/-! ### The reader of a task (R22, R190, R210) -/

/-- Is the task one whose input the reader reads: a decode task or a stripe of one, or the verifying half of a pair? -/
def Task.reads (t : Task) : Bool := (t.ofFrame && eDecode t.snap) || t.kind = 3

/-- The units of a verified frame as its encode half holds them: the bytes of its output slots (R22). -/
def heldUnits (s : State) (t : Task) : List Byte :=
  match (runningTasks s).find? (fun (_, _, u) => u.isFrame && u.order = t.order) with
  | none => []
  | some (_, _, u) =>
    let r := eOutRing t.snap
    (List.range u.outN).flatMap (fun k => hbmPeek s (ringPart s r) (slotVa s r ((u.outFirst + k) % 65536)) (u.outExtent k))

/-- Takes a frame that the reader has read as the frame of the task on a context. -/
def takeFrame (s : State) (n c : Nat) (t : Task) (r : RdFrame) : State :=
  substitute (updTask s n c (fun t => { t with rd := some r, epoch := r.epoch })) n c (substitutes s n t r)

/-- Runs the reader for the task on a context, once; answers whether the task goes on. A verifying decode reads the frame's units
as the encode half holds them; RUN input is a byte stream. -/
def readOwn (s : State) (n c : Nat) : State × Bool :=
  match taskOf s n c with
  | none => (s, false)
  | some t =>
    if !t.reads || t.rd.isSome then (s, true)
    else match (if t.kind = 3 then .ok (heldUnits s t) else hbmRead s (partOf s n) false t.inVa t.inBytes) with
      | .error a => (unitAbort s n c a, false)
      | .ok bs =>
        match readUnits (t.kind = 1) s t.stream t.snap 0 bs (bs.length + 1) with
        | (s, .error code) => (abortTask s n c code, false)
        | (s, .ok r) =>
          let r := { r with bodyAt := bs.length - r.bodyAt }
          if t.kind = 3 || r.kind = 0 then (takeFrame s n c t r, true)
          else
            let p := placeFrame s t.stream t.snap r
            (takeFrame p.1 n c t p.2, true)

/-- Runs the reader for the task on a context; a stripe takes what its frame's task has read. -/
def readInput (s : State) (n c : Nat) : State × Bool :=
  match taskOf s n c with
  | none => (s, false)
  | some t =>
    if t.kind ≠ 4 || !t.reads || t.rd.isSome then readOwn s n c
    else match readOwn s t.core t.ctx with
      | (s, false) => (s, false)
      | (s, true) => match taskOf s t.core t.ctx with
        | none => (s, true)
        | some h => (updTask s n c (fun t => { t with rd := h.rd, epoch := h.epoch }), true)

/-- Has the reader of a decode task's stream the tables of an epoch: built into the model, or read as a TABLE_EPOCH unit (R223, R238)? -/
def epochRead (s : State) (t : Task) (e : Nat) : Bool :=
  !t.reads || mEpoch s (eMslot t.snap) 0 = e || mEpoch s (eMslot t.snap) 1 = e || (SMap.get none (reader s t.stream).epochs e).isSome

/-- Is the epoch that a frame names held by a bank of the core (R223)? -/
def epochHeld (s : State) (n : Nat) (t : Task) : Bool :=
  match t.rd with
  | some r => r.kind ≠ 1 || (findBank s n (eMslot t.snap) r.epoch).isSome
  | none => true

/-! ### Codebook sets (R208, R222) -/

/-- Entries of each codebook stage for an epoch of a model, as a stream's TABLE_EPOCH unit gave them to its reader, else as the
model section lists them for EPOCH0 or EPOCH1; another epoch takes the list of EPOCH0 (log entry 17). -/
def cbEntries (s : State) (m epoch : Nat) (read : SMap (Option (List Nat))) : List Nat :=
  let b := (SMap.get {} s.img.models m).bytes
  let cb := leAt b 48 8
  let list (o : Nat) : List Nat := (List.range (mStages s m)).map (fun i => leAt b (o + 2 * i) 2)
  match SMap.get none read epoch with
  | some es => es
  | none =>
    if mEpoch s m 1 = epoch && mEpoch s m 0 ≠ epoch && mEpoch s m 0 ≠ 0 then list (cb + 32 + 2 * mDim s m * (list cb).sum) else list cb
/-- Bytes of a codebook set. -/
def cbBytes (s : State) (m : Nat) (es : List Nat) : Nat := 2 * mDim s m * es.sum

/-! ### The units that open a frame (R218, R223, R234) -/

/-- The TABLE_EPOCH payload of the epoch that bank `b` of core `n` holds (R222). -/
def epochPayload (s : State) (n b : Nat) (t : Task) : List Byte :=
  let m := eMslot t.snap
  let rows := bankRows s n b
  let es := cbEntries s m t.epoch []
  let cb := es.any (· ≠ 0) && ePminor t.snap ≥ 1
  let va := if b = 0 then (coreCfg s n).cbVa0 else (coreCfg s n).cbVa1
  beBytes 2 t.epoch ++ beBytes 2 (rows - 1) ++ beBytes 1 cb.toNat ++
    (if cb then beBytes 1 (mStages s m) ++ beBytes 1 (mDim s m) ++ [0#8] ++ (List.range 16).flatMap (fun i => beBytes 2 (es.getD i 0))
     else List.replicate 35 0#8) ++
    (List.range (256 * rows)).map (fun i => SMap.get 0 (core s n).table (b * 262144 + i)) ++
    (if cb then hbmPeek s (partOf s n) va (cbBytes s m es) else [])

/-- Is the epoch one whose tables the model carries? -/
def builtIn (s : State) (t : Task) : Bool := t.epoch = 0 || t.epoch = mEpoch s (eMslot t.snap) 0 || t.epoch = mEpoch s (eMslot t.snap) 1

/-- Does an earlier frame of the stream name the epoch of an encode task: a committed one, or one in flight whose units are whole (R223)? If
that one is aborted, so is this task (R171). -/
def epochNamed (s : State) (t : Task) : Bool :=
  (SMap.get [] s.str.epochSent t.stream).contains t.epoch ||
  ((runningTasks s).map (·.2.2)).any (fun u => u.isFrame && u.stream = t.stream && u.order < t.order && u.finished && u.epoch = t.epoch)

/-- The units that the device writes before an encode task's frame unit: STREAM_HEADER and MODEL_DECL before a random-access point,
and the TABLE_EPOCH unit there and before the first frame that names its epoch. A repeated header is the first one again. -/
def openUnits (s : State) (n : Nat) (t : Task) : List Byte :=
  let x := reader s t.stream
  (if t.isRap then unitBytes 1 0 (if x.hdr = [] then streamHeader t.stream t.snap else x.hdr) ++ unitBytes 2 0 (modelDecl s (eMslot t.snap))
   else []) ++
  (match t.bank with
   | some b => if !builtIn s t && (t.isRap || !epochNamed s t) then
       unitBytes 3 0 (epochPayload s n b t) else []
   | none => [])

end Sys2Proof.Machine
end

* To do: Copy each line from the data above that includes "names".

* Output for this exercise:
/-- Is the epoch that a frame names held by a bank of the core (R223)? -/
and the TABLE_EPOCH unit there and before the first frame that names its epoch. A repeated header is the first one again. -/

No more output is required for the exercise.